*REQUIRED ACTION*
The full set of entries below should be transcribed exactly.

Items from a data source
.....

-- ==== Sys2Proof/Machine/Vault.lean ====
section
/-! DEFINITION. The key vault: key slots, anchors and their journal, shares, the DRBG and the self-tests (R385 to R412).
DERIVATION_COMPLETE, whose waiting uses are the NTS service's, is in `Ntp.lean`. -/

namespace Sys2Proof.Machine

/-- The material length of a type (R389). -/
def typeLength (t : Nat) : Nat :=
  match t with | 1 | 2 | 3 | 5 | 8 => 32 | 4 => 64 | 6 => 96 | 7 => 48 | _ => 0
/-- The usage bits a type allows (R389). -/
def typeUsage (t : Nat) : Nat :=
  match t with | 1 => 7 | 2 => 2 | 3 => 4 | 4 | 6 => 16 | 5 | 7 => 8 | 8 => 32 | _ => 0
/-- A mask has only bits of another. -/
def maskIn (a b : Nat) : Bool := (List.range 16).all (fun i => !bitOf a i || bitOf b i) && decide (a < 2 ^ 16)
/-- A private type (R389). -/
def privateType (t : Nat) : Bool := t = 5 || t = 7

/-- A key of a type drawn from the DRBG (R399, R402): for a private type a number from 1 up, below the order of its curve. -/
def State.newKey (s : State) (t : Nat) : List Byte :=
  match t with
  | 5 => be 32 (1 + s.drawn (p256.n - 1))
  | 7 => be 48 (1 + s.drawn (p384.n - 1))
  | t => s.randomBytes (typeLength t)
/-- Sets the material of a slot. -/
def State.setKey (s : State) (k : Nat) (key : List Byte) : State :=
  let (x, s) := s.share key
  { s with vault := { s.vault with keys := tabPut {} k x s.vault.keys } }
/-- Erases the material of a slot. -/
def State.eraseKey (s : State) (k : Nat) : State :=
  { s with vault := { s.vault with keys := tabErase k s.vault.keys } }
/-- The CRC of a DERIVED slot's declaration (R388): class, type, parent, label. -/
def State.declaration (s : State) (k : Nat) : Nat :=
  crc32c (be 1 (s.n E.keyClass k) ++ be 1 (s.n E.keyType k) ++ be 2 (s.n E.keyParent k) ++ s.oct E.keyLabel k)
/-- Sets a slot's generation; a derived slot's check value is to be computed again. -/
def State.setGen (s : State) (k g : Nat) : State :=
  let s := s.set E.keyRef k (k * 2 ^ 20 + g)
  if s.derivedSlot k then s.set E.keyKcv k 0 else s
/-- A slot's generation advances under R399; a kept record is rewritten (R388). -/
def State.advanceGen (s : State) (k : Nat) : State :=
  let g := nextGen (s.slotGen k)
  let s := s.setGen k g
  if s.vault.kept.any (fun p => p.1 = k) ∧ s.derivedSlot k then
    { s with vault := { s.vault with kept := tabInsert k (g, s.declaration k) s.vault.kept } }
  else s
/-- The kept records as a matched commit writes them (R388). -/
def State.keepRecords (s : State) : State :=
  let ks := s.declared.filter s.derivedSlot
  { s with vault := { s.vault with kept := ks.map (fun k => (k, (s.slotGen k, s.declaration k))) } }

.....

*REPLY*
-- ==== Sys2Proof/Machine/Vault.lean ====
section
/-! DEFINITION. The key vault: key slots, anchors and their journal, shares, the DRBG and the self-tests (R385 to R412).
DERIVATION_COMPLETE, whose waiting uses are the NTS service's, is in `Ntp.lean`. -/

namespace Sys2Proof.Machine

/-- The material length of a type (R389). -/
def typeLength (t : Nat) : Nat :=
  match t with | 1 | 2 | 3 | 5 | 8 => 32 | 4 => 64 | 6 => 96 | 7 => 48 | _ => 0
/-- The usage bits a type allows (R389). -/
def typeUsage (t : Nat) : Nat :=
  match t with | 1 => 7 | 2 => 2 | 3 => 4 | 4 | 6 => 16 | 5 | 7 => 8 | 8 => 32 | _ => 0
/-- A mask has only bits of another. -/
def maskIn (a b : Nat) : Bool := (List.range 16).all (fun i => !bitOf a i || bitOf b i) && decide (a < 2 ^ 16)
/-- A private type (R389). -/
def privateType (t : Nat) : Bool := t = 5 || t = 7

/-- A key of a type drawn from the DRBG (R399, R402): for a private type a number from 1 up, below the order of its curve. -/
def State.newKey (s : State) (t : Nat) : List Byte :=
  match t with
  | 5 => be 32 (1 + s.drawn (p256.n - 1))
  | 7 => be 48 (1 + s.drawn (p384.n - 1))
  | t => s.randomBytes (typeLength t)
/-- Sets the material of a slot. -/
def State.setKey (s : State) (k : Nat) (key : List Byte) : State :=
  let (x, s) := s.share key
  { s with vault := { s.vault with keys := tabPut {} k x s.vault.keys } }
/-- Erases the material of a slot. -/
def State.eraseKey (s : State) (k : Nat) : State :=
  { s with vault := { s.vault with keys := tabErase k s.vault.keys } }
/-- The CRC of a DERIVED slot's declaration (R388): class, type, parent, label. -/
def State.declaration (s : State) (k : Nat) : Nat :=
  crc32c (be 1 (s.n E.keyClass k) ++ be 1 (s.n E.keyType k) ++ be 2 (s.n E.keyParent k) ++ s.oct E.keyLabel k)
/-- Sets a slot's generation; a derived slot's check value is to be computed again. -/
def State.setGen (s : State) (k g : Nat) : State :=
  let s := s.set E.keyRef k (k * 2 ^ 20 + g)
  if s.derivedSlot k then s.set E.keyKcv k 0 else s
/-- A slot's generation advances under R399; a kept record is rewritten (R388). -/
def State.advanceGen (s : State) (k : Nat) : State :=
  let g := nextGen (s.slotGen k)
  let s := s.setGen k g
  if s.vault.kept.any (fun p => p.1 = k) ∧ s.derivedSlot k then
    { s with vault := { s.vault with kept := tabInsert k (g, s.declaration k) s.vault.kept } }
  else s
/-- The kept records as a matched commit writes them (R388). -/
def State.keepRecords (s : State) : State :=
  let ks := s.declared.filter s.derivedSlot
  { s with vault := { s.vault with kept := ks.map (fun k => (k, (s.slotGen k, s.declaration k))) } }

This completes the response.